-- ==== Sys2Proof/Machine/Mem.lean ====
section
/-!
DEFINITION. Memory: places and regions (Table 1.5), homes with leases and completion times (R181, R233), watches (R190),
caches (R230), translation (R301-R307), the store queue (R179, R181) and the scratchpad (R182, R227).
-/

namespace Sys2Proof.Machine

/-! ## Places

A place is one number: a physical address of this device below 2^48, or above that a byte of another device's domain
window, by device, context and offset (R321; assumption 15). -/

/-- Bytes of HBM that programs reach (Table 1.5). -/
def hbmSize : Nat := 576000000000

def isHbm (a : Nat) : Bool := decide (a < hbmSize)

def isHost (a : Nat) : Bool := decide (0xE00000000000 ≤ a ∧ a < 0xF00000000000)

def isTileWindow (a : Nat) : Bool := decide (0xF00000000000 ≤ a ∧ a < 0xF00030000000)

def isAccWindow (a : Nat) : Bool := decide (0xF00100000000 ≤ a ∧ a < 0xF00101800000)

/-- The place of byte `off` of context `ctx` on another device. -/
def remoteLoc (dev ctx off : Nat) : Nat := 2 ^ 48 + (dev * 64 + ctx) * 2 ^ 37 + off

def isRemote (loc : Nat) : Bool := decide (2 ^ 48 ≤ loc)

/-- The die of a tile (Table 1.1), and that of a place in HBM: blocks of 4,096 bytes alternate between the dies' stacks (R5). -/
def dieOfTile (tile : Nat) : Nat := tile / 384

def dieOf (loc : Nat) : Nat := loc / 4096 % 12 / 6

/-- The line of a place. -/
def lineOf (loc : Nat) : Nat := loc / 64

/-! ## Homes -/

/-- The value of a pending write for a byte, the latest of those with W at most `now`. -/
def pendingByte (now off : Nat) (ps : List (Nat × Sparse Byte)) : Option Byte :=
  ps.foldl (fun r p => if p.1 ≤ now then (Sparse.find? p.2 off).orElse fun _ => r else r) none

/-- R236: the home value of a byte at a time, with every write whose W has come. -/
def State.homeByte (s : State) (now loc : Nat) : Byte :=
  (pendingByte now (loc % 64) (s.home (lineOf loc)).pending).getD (Sparse.get 0 s.mem loc)

def State.homeBytes (s : State) (now loc n : Nat) : List Byte := (List.range n).map fun i => s.homeByte now (loc + i)

/-- Bytes, lowest first, as one number. -/
def natOfBytes (bs : List Byte) : Nat := bs.foldr (fun b n => n * 256 + b.toNat) 0

/-- The lowest `n` bytes of a number, lowest first (R4). -/
def bytesOfNat (n x : Nat) : List Byte := (List.range n).map fun i => BitVec.ofNat 8 (x / 256 ^ i)

def State.homeWord (s : State) (now loc : Nat) : Word := BitVec.ofNat 32 (natOfBytes (s.homeBytes now loc 4))

def State.homeDword (s : State) (now loc : Nat) : Dword := BitVec.ofNat 64 (natOfBytes (s.homeBytes now loc 8))

/-- The W of the last write to the word at a place by a time, 0 for an initial value (Table 19.4, kind 0x06). -/
def State.wordTime (s : State) (now loc : Nat) : Nat :=
  let h := s.home (lineOf loc)
  let k := loc % 64 / 4
  h.pending.foldl (fun w p => if p.1 ≤ now ∧ p.2.any (fun b => b.1 / 4 == k) then max w p.1 else w) (Sparse.get 0 h.ws k)

/-- R181 step 2: the completion time of a store or atomic. -/
def Home.completion (h : Home) (now : Nat) : Nat := max now (max h.lease h.lastW) + 1

/-- Whether a watch has ended by a time. -/
def Watch.ended (w : Watch) (now : Nat) : Bool := w.fired.any fun t => decide (t ≤ now)

/-- R192: a wake ends every watch on its line. -/
def State.wakeLine (s : State) (line : Nat) : State :=
  { s with watches := s.watches.map fun x => if x.line = line ∧ x.ended s.gtc = false then { x with fired := some s.gtc } else x }

/-- R190: when a watch at a line whose read took the value of a time ends by a write already serialised there: the first W after it. -/
def State.firstDue (s : State) (line t : Nat) : Option Nat :=
  ((s.home line).pending.filter fun p => decide (t < p.1)).foldl (fun e p => some (min p.1 (e.getD p.1))) none

/-- R190: a write with completion time `w` ends the watches on its line that began before it. -/
def State.fire (s : State) (line w : Nat) : State :=
  { s with watches := s.watches.map fun x =>
      if x.line = line ∧ x.since < w ∧ x.fired.isNone then { x with fired := some w } else x }

/-! ### Requesters (R233) -/

/-- R233: the requester's numbers, beside a tile's own: a cluster's engines, a port of another device or of Ethernet, the host's
port, and the device controller (assumption 65). -/
def engineNo (tile : Nat) : Nat := 768 + tile / 4
def hostNo : Nat := 1023
def deviceNo : Nat := 1024
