-- ==== Sys2Proof/Machine/Operands.lean ====
section
/-!
DEFINITION. Operand forms: the registers every word names (R88, R49, R55), the checks made before an instruction starts
(R96, R199), links (R21-R26), lookaheads (R90, R100) and the fields a repeat prefix steps (R103, R104).
-/

namespace Sys2Proof.Machine

/-- The registers an instruction names: vector read and written, scalar read and written. -/
structure Regs where
  rv : List Nat
  wv : List Nat
  rs : List Nat
  ws : List Nat
  deriving DecidableEq, Repr

/-- R88: the registers named by each instruction, with every register a multi-register operand or a parameter block implies. -/
def Instr.regs : Instr → Regs
  | .jmp a => ⟨[], [], [a.toNat, a.toNat + 1], []⟩
  | .regang d a => ⟨[], [], [a.toNat], [d.toNat]⟩
  | .setmode a => ⟨[], [], [a.toNat], []⟩
  | .rdsr d s => ⟨[], [], [], (if srWidth s.toNat == some 64 then [d.toNat, d.toNat + 1] else [d.toNat])⟩
  | .wrsr d s => ⟨[], [], (if srWidth s.toNat == some 64 then [d.toNat, d.toNat + 1] else [d.toNat]), []⟩
  | .lnch d a => ⟨[], [], [a.toNat, a.toNat + 1], [d.toNat]⟩
  | .logw a => ⟨[], [], [a.toNat], []⟩
  | .tlbinv a => ⟨[], [], [a.toNat, a.toNat + 1], []⟩
  | .add d a b => ⟨[], [], [a.toNat, b.toNat], [d.toNat]⟩
  | .sub d a b => ⟨[], [], [a.toNat, b.toNat], [d.toNat]⟩
  | .mul d a b => ⟨[], [], [a.toNat, b.toNat], [d.toNat]⟩
  | .mulh d a b => ⟨[], [], [a.toNat, b.toNat], [d.toNat]⟩
  | .mulhN d a b => ⟨[], [], [a.toNat, b.toNat], [d.toNat]⟩
  | .div d a b => ⟨[], [], [a.toNat, b.toNat], [d.toNat]⟩
  | .divN d a b => ⟨[], [], [a.toNat, b.toNat], [d.toNat]⟩
  | .rem d a b => ⟨[], [], [a.toNat, b.toNat], [d.toNat]⟩
  | .remN d a b => ⟨[], [], [a.toNat, b.toNat], [d.toNat]⟩
  | .and d a b => ⟨[], [], [a.toNat, b.toNat], [d.toNat]⟩
  | .or d a b => ⟨[], [], [a.toNat, b.toNat], [d.toNat]⟩
  | .xor d a b => ⟨[], [], [a.toNat, b.toNat], [d.toNat]⟩
  | .andn d a b => ⟨[], [], [a.toNat, b.toNat], [d.toNat]⟩
  | .shl d a b => ⟨[], [], [a.toNat, b.toNat], [d.toNat]⟩
  | .shr d a b => ⟨[], [], [a.toNat, b.toNat], [d.toNat]⟩
  | .sra d a b => ⟨[], [], [a.toNat, b.toNat], [d.toNat]⟩
  | .rol d a b => ⟨[], [], [a.toNat, b.toNat], [d.toNat]⟩
  | .min d a b => ⟨[], [], [a.toNat, b.toNat], [d.toNat]⟩
  | .max d a b => ⟨[], [], [a.toNat, b.toNat], [d.toNat]⟩
  | .minN d a b => ⟨[], [], [a.toNat, b.toNat], [d.toNat]⟩
  | .maxN d a b => ⟨[], [], [a.toNat, b.toNat], [d.toNat]⟩
  | .cmp a b => ⟨[], [], [a.toNat, b.toNat], []⟩
  | .bfx d a b => ⟨[], [], [a.toNat, b.toNat], [d.toNat]⟩
  | .bfi d a b => ⟨[], [], [a.toNat, b.toNat, d.toNat], [d.toNat]⟩
  | .mov d a => ⟨[], [], [a.toNat], [d.toNat]⟩
  | .popc d a => ⟨[], [], [a.toNat], [d.toNat]⟩
  | .clz d a => ⟨[], [], [a.toNat], [d.toNat]⟩
  | .ctz d a => ⟨[], [], [a.toNat], [d.toNat]⟩
  | .selCond d a _ => ⟨[], [], [a.toNat], [d.toNat]⟩
  | .cmpi d _ => ⟨[], [], [d.toNat], []⟩
  | .addi d _ => ⟨[], [], [d.toNat], [d.toNat]⟩
  | .andi d _ => ⟨[], [], [d.toNat], [d.toNat]⟩
  | .ori d _ => ⟨[], [], [d.toNat], [d.toNat]⟩
  | .xori d _ => ⟨[], [], [d.toNat], [d.toNat]⟩
  | .ldi d _ => ⟨[], [], [], [d.toNat]⟩
  | .ldlo d _ => ⟨[], [], [d.toNat], [d.toNat]⟩
  | .ldhi d _ => ⟨[], [], [d.toNat], [d.toNat]⟩
  | .iaddV d a b _ => ⟨[a.toNat, b.toNat], [d.toNat], [], []⟩
  | .iaddVs d a b _ => ⟨[a.toNat], [d.toNat], [b.toNat], []⟩
  | .isubV d a b _ => ⟨[a.toNat, b.toNat], [d.toNat], [], []⟩
  | .isubVs d a b _ => ⟨[a.toNat], [d.toNat], [b.toNat], []⟩
  | .imulV d a b _ => ⟨[a.toNat, b.toNat], [d.toNat], [], []⟩
  | .imulVs d a b _ => ⟨[a.toNat], [d.toNat], [b.toNat], []⟩
  | .imulhV d a b _ => ⟨[a.toNat, b.toNat], [d.toNat], [], []⟩
  | .imulhVs d a b _ => ⟨[a.toNat], [d.toNat], [b.toNat], []⟩
  | .imulhNV d a b _ => ⟨[a.toNat, b.toNat], [d.toNat], [], []⟩
  | .imulhNVs d a b _ => ⟨[a.toNat], [d.toNat], [b.toNat], []⟩
  | .imadV d a b _ => ⟨[a.toNat, b.toNat, d.toNat], [d.toNat], [], []⟩
  | .imadVs d a b _ => ⟨[a.toNat, d.toNat], [d.toNat], [b.toNat], []⟩
  | .iandV d a b _ => ⟨[a.toNat, b.toNat], [d.toNat], [], []⟩
  | .iandVs d a b _ => ⟨[a.toNat], [d.toNat], [b.toNat], []⟩
  | .iorV d a b _ => ⟨[a.toNat, b.toNat], [d.toNat], [], []⟩
  | .iorVs d a b _ => ⟨[a.toNat], [d.toNat], [b.toNat], []⟩
  | .ixorV d a b _ => ⟨[a.toNat, b.toNat], [d.toNat], [], []⟩
  | .ixorVs d a b _ => ⟨[a.toNat], [d.toNat], [b.toNat], []⟩
  | .iandnV d a b _ => ⟨[a.toNat, b.toNat], [d.toNat], [], []⟩
  | .iandnVs d a b _ => ⟨[a.toNat], [d.toNat], [b.toNat], []⟩
  | .ishlV d a b _ => ⟨[a.toNat, b.toNat], [d.toNat], [], []⟩
  | .ishlVs d a b _ => ⟨[a.toNat], [d.toNat], [b.toNat], []⟩
  | .ishrV d a b _ => ⟨[a.toNat, b.toNat], [d.toNat], [], []⟩
  | .ishrVs d a b _ => ⟨[a.toNat], [d.toNat], [b.toNat], []⟩
  | .israV d a b _ => ⟨[a.toNat, b.toNat], [d.toNat], [], []⟩
  | .israVs d a b _ => ⟨[a.toNat], [d.toNat], [b.toNat], []⟩
  | .iminV d a b _ => ⟨[a.toNat, b.toNat], [d.toNat], [], []⟩
  | .iminVs d a b _ => ⟨[a.toNat], [d.toNat], [b.toNat], []⟩
  | .imaxV d a b _ => ⟨[a.toNat, b.toNat], [d.toNat], [], []⟩
  | .imaxVs d a b _ => ⟨[a.toNat], [d.toNat], [b.toNat], []⟩
  | .iminNV d a b _ => ⟨[a.toNat, b.toNat], [d.toNat], [], []⟩
  | .iminNVs d a b _ => ⟨[a.toNat], [d.toNat], [b.toNat], []⟩
  | .imaxNV d a b _ => ⟨[a.toNat, b.toNat], [d.toNat], [], []⟩
  | .imaxNVs d a b _ => ⟨[a.toNat], [d.toNat], [b.toNat], []⟩
  | .iselV _ d a b _ => ⟨[a.toNat, b.toNat], [d.toNat], [], []⟩
  | .iselVs _ d a b _ => ⟨[a.toNat], [d.toNat], [b.toNat], []⟩
  | .icmp _ _ a b => ⟨[a.toNat, b.toNat], [], [], []⟩
  | .inot d a => ⟨[a.toNat], [d.toNat], [], []⟩
  | .iabs d a => ⟨[a.toNat], [d.toNat], [], []⟩
  | .ineg d a => ⟨[a.toNat], [d.toNat], [], []⟩
  | .ipopc d a => ⟨[a.toNat], [d.toNat], [], []⟩
  | .iclz d a => ⟨[a.toNat], [d.toNat], [], []⟩
  | .lanei d => ⟨[], [d.toNat], [], []⟩
  | .ibfx d a b => ⟨[a.toNat, b.toNat], [d.toNat], [], []⟩
  | .ibfi d a b => ⟨[a.toNat, b.toNat, d.toNat], [d.toNat], [], []⟩
  | .vbc d b => ⟨[], [d.toNat], [b.toNat], []⟩
  | .shfl _ d a b => ⟨[a.toNat, b.toNat], [d.toNat], [], []⟩
  | .bcast _ d a b => ⟨[a.toNat], [d.toNat], [b.toNat], []⟩
  | .vget _ d a b => ⟨[a.toNat], [], [b.toNat], [d.toNat]⟩
  | .ballot _ d _ => ⟨[], [], [], [d.toNat]⟩
  | .matchv _ d a => ⟨[a.toNat], [d.toNat], [], []⟩
  | .isect _ d a b => ⟨[a.toNat, b.toNat], [d.toNat], [], []⟩
  | .cvt _ d a _ => ⟨[a.toNat], [d.toNat], [], []⟩
  | .narrow _ d a => ⟨[a.toNat, d.toNat], [d.toNat], [], []⟩
  | .widen _ d a => ⟨[a.toNat], [d.toNat], [], []⟩
  | .faddV d a b _ => ⟨[a.toNat, b.toNat], [d.toNat], [], []⟩
  | .faddVs d a b _ => ⟨[a.toNat], [d.toNat], [b.toNat], []⟩
  | .fsubV d a b _ => ⟨[a.toNat, b.toNat], [d.toNat], [], []⟩
  | .fsubVs d a b _ => ⟨[a.toNat], [d.toNat], [b.toNat], []⟩
  | .fmulV d a b _ => ⟨[a.toNat, b.toNat], [d.toNat], [], []⟩
  | .fmulVs d a b _ => ⟨[a.toNat], [d.toNat], [b.toNat], []⟩
  | .ffmaV d a b _ => ⟨[a.toNat, b.toNat, d.toNat], [d.toNat], [], []⟩
  | .ffmaVs d a b _ => ⟨[a.toNat, d.toNat], [d.toNat], [b.toNat], []⟩
  | .ffmsV d a b _ => ⟨[a.toNat, b.toNat, d.toNat], [d.toNat], [], []⟩
  | .ffmsVs d a b _ => ⟨[a.toNat, d.toNat], [d.toNat], [b.toNat], []⟩
  | .fnmaV d a b _ => ⟨[a.toNat, b.toNat, d.toNat], [d.toNat], [], []⟩
  | .fnmaVs d a b _ => ⟨[a.toNat, d.toNat], [d.toNat], [b.toNat], []⟩
  | .fminV d a b _ => ⟨[a.toNat, b.toNat], [d.toNat], [], []⟩
  | .fminVs d a b _ => ⟨[a.toNat], [d.toNat], [b.toNat], []⟩
  | .fmaxV d a b _ => ⟨[a.toNat, b.toNat], [d.toNat], [], []⟩
  | .fmaxVs d a b _ => ⟨[a.toNat], [d.toNat], [b.toNat], []⟩
  | .fabs d a => ⟨[a.toNat], [d.toNat], [], []⟩
  | .fneg d a => ⟨[a.toNat], [d.toNat], [], []⟩
  | .fclass d a => ⟨[a.toNat], [d.toNat], [], []⟩
  | .frnd d a => ⟨[a.toNat], [d.toNat], [], []⟩
  | .fcmp _ _ a b => ⟨[a.toNat, b.toNat], [], [], []⟩
  | .frcp _ d a => ⟨[a.toNat], [d.toNat], [], []⟩
  | .frsq _ d a => ⟨[a.toNat], [d.toNat], [], []⟩
  | .fsqrt _ d a => ⟨[a.toNat], [d.toNat], [], []⟩
  | .fdiv _ d a b => ⟨[a.toNat, b.toNat], [d.toNat], [], []⟩
  | .fexp2 _ d a => ⟨[a.toNat], [d.toNat], [], []⟩
  | .flog2 _ d a => ⟨[a.toNat], [d.toNat], [], []⟩
  | .fexp _ d a => ⟨[a.toNat], [d.toNat], [], []⟩
  | .flog _ d a => ⟨[a.toNat], [d.toNat], [], []⟩
  | .fsinpi _ d a => ⟨[a.toNat], [d.toNat], [], []⟩
  | .fcospi _ d a => ⟨[a.toNat], [d.toNat], [], []⟩
  | .rng _ d a b => ⟨[a.toNat, a.toNat + 1], [d.toNat, d.toNat + 1, d.toNat + 2, d.toNat + 3], [b.toNat, b.toNat + 1, b.toNat + 2, b.toNat + 3], []⟩
  | .rfadd d a b _ => ⟨[a.toNat, b.toNat], [d.toNat], [], []⟩
  | .unfadd d a b => ⟨[a.toNat, b.toNat], [d.toNat], [], []⟩
  | .rfmul d a b _ => ⟨[a.toNat, b.toNat], [d.toNat], [], []⟩
  | .unfmul d a b => ⟨[a.toNat, b.toNat], [d.toNat], [], []⟩
  | .rfma d a b _ => ⟨[a.toNat, b.toNat, d.toNat], [d.toNat], [], []⟩
  | .unfma d a b => ⟨[a.toNat, b.toNat, d.toNat], [d.toNat], [], []⟩
  | .rnarrow d a => ⟨[a.toNat], [d.toNat], [], []⟩
  | .unnarrow d a => ⟨[a.toNat], [d.toNat], [], []⟩
  | .rshr d a b => ⟨[a.toNat, b.toNat], [d.toNat], [], []⟩
  | .unshr d a b => ⟨[a.toNat, b.toNat], [d.toNat], [], []⟩
  | .rimul d a b _ => ⟨[a.toNat], [d.toNat], [b.toNat], []⟩
  | .unimul d a b => ⟨[a.toNat], [d.toNat], [b.toNat], []⟩
  | .riadd d a b _ => ⟨[a.toNat, b.toNat], [d.toNat], [], []⟩
  | .unniadd d a b => ⟨[a.toNat, b.toNat], [d.toNat], [], []⟩
  | .rmax0 d a => ⟨[a.toNat], [d.toNat], [], []⟩
  | .unmax0 d a => ⟨[], [d.toNat, a.toNat], [], []⟩
  | .rsmark a => ⟨[], [], [a.toNat], []⟩
  | .unmark a => ⟨[], [], [a.toNat], []⟩
  | .rsdrop a => ⟨[], [], [a.toNat], []⟩
  | .rsdep d => ⟨[], [], [], [d.toNat]⟩
  | .ldB _ d a b _ => ⟨[a.toNat], [d.toNat], [b.toNat, b.toNat + 1], []⟩
  | .ldBs _ d a b _ => ⟨[a.toNat], [d.toNat], [b.toNat, b.toNat + 1], []⟩
  | .ldH _ d a b _ => ⟨[a.toNat], [d.toNat], [b.toNat, b.toNat + 1], []⟩
  | .ldHs _ d a b _ => ⟨[a.toNat], [d.toNat], [b.toNat, b.toNat + 1], []⟩
  | .ldW _ d a b _ => ⟨[a.toNat], [d.toNat], [b.toNat, b.toNat + 1], []⟩
  | .ldAcqW _ d a b => ⟨[a.toNat], [d.toNat], [b.toNat, b.toNat + 1], []⟩
  | .ldD _ d a b _ => ⟨[a.toNat], [d.toNat, d.toNat + 1], [b.toNat, b.toNat + 1], []⟩
  | .ldQ _ d a b _ => ⟨[a.toNat], [d.toNat, d.toNat + 1, d.toNat + 2, d.toNat + 3], [b.toNat, b.toNat + 1], []⟩
  | .stB d a b _ => ⟨[a.toNat, d.toNat], [], [b.toNat, b.toNat + 1], []⟩
  | .stH d a b _ => ⟨[a.toNat, d.toNat], [], [b.toNat, b.toNat + 1], []⟩
  | .stW d a b _ => ⟨[a.toNat, d.toNat], [], [b.toNat, b.toNat + 1], []⟩
  | .stRelW d a b => ⟨[a.toNat, d.toNat], [], [b.toNat, b.toNat + 1], []⟩
  | .stD d a b _ => ⟨[a.toNat, d.toNat, d.toNat + 1], [], [b.toNat, b.toNat + 1], []⟩
  | .stQ d a b _ => ⟨[a.toNat, d.toNat, d.toNat + 1, d.toNat + 2, d.toNat + 3], [], [b.toNat, b.toNat + 1], []⟩
  | .sldW _ d a b _ => ⟨[], [], [b.toNat, b.toNat + 1, a.toNat], [d.toNat]⟩
  | .sldAcq _ d a b => ⟨[], [], [b.toNat, b.toNat + 1, a.toNat], [d.toNat]⟩
  | .sldWPhys _ d a b => ⟨[], [], [b.toNat, b.toNat + 1, a.toNat], [d.toNat]⟩
  | .sldD _ d a b _ => ⟨[], [], [b.toNat, b.toNat + 1, a.toNat], [d.toNat, d.toNat + 1]⟩
  | .sstW d a b _ => ⟨[], [], [b.toNat, b.toNat + 1, a.toNat, d.toNat], []⟩
  | .sstRel d a b => ⟨[], [], [b.toNat, b.toNat + 1, a.toNat, d.toNat], []⟩
  | .sstWPhys d a b => ⟨[], [], [b.toNat, b.toNat + 1, a.toNat, d.toNat], []⟩
  | .sstD d a b _ => ⟨[], [], [b.toNat, b.toNat + 1, a.toNat, d.toNat, d.toNat + 1], []⟩
  | .atom _ d a r o _ => ⟨(if o == 9 then [d.toNat, d.toNat + 1] else [d.toNat]) ++ [a.toNat, a.toNat + 1], if r == 1 then [d.toNat] else [], [], []⟩
  | .satom _ d r o b _ => ⟨[], [], (if o == 9 then [d.toNat, d.toNat + 1] else [d.toNat]) ++ [b.toNat, b.toNat + 1], if r == 1 then [d.toNat] else []⟩
  | .wata d a b => ⟨[], [], [d.toNat, a.toNat, b.toNat, b.toNat + 1], []⟩
  | .wake b => ⟨[], [], [b.toNat, b.toNat + 1], []⟩
  | .zfill a b => ⟨[a.toNat], [], [b.toNat, b.toNat + 1], []⟩
  | .pf a b => ⟨[a.toNat], [], [b.toNat, b.toNat + 1], []⟩
  | .pfL2 a b => ⟨[a.toNat], [], [b.toNat, b.toNat + 1], []⟩
  | .cpy4 _ _ p d => ⟨[], [d.toNat], [p.toNat, p.toNat + 1, p.toNat + 2, p.toNat + 3, p.toNat + 4, p.toNat + 5], []⟩
  | .cpy8 _ _ p d => ⟨[], [d.toNat], [p.toNat, p.toNat + 1, p.toNat + 2, p.toNat + 3, p.toNat + 4, p.toNat + 5], []⟩
  | .cpy16 _ _ p d => ⟨[], [d.toNat], [p.toNat, p.toNat + 1, p.toNat + 2, p.toNat + 3, p.toNat + 4, p.toNat + 5], []⟩
  | .bcpy _ _ p d => ⟨[], [], [p.toNat, p.toNat + 1, p.toNat + 2, p.toNat + 3, p.toNat + 4, p.toNat + 5, p.toNat + 6, p.toNat + 7, p.toNat + 8], [d.toNat]⟩
  | .wcpy _ _ p d => ⟨[], [], [p.toNat, p.toNat + 1, p.toNat + 2, p.toNat + 3, p.toNat + 4, p.toNat + 5, p.toNat + 6, p.toNat + 7, p.toNat + 8], [d.toNat]⟩
  | .mcast _ _ p d => ⟨[], [], [p.toNat, p.toNat + 1, p.toNat + 2, p.toNat + 3, p.toNat + 4], [d.toNat]⟩
  | .gath _ _ p d => ⟨[], [], [p.toNat, p.toNat + 1, p.toNat + 2, p.toNat + 3, p.toNat + 4, p.toNat + 5, p.toNat + 6, p.toNat + 7], [d.toNat]⟩
  | .czero _ _ p d => ⟨[], [], [p.toNat, p.toNat + 1, p.toNat + 2, p.toNat + 3], [d.toNat]⟩
  | .wldS _ _ p d => ⟨[], [], [p.toNat, p.toNat + 1, p.toNat + 2, p.toNat + 3, p.toNat + 4, p.toNat + 5], [d.toNat]⟩
  | .wldG _ _ p d => ⟨[], [], [p.toNat, p.toNat + 1, p.toNat + 2, p.toNat + 3, p.toNat + 4, p.toNat + 5], [d.toNat]⟩
  | .mma _ _ p d => ⟨[], [], [p.toNat], [d.toNat]⟩
  | .mloop _ _ p d => ⟨[], [], [p.toNat, p.toNat + 1, p.toNat + 2, p.toNat + 3, p.toNat + 4, p.toNat + 5, p.toNat + 6, p.toNat + 7, p.toNat + 8, p.toNat + 9, p.toNat + 10, p.toNat + 11, p.toNat + 12, p.toNat + 13], [d.toNat]⟩
  | .mrec _ _ p d => ⟨[], [], [p.toNat, p.toNat + 1, p.toNat + 2, p.toNat + 3, p.toNat + 4, p.toNat + 5, p.toNat + 6, p.toNat + 7, p.toNat + 8, p.toNat + 9], [d.toNat]⟩
  | .accrd _ _ p d => ⟨[], [], [p.toNat, p.toNat + 1, p.toNat + 2, p.toNat + 3], [d.toNat]⟩
  | .accwr _ _ p d => ⟨[], [], [p.toNat, p.toNat + 1, p.toNat + 2, p.toNat + 3], [d.toNat]⟩
  | .accz _ _ p d => ⟨[], [], [p.toNat], [d.toNat]⟩
  | .mstat _ p d => ⟨[], [], [p.toNat], [d.toNat, d.toNat + 1]⟩
  | .collAr _ _ p d => ⟨[], [], [p.toNat, p.toNat + 1, p.toNat + 2, p.toNat + 3, p.toNat + 4, p.toNat + 5, p.toNat + 6, p.toNat + 7, p.toNat + 8], [d.toNat]⟩
  | .collRs _ _ p d => ⟨[], [], [p.toNat, p.toNat + 1, p.toNat + 2, p.toNat + 3, p.toNat + 4, p.toNat + 5, p.toNat + 6, p.toNat + 7, p.toNat + 8], [d.toNat]⟩
  | .collAg _ _ p d => ⟨[], [], [p.toNat, p.toNat + 1, p.toNat + 2, p.toNat + 3, p.toNat + 4, p.toNat + 5, p.toNat + 6, p.toNat + 7, p.toNat + 8], [d.toNat]⟩
  | .pnset _ a => ⟨[], [], [a.toNat], []⟩
  | _ => ⟨[], [], [], []⟩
+++
Only the lines above from the line containing "def isAccWindow (a" through the line containing "def isRemote (loc" should be retyped, exactly and with both ends included.

#### Solution for this problem
def isAccWindow (a : Nat) : Bool := decide (0xF00100000000 ≤ a ∧ a < 0xF00101800000)

/-- The place of byte `off` of context `ctx` on another device. -/
def remoteLoc (dev ctx off : Nat) : Nat := 2 ^ 48 + (dev * 64 + ctx) * 2 ^ 37 + off

def isRemote (loc : Nat) : Bool := decide (2 ^ 48 ≤ loc)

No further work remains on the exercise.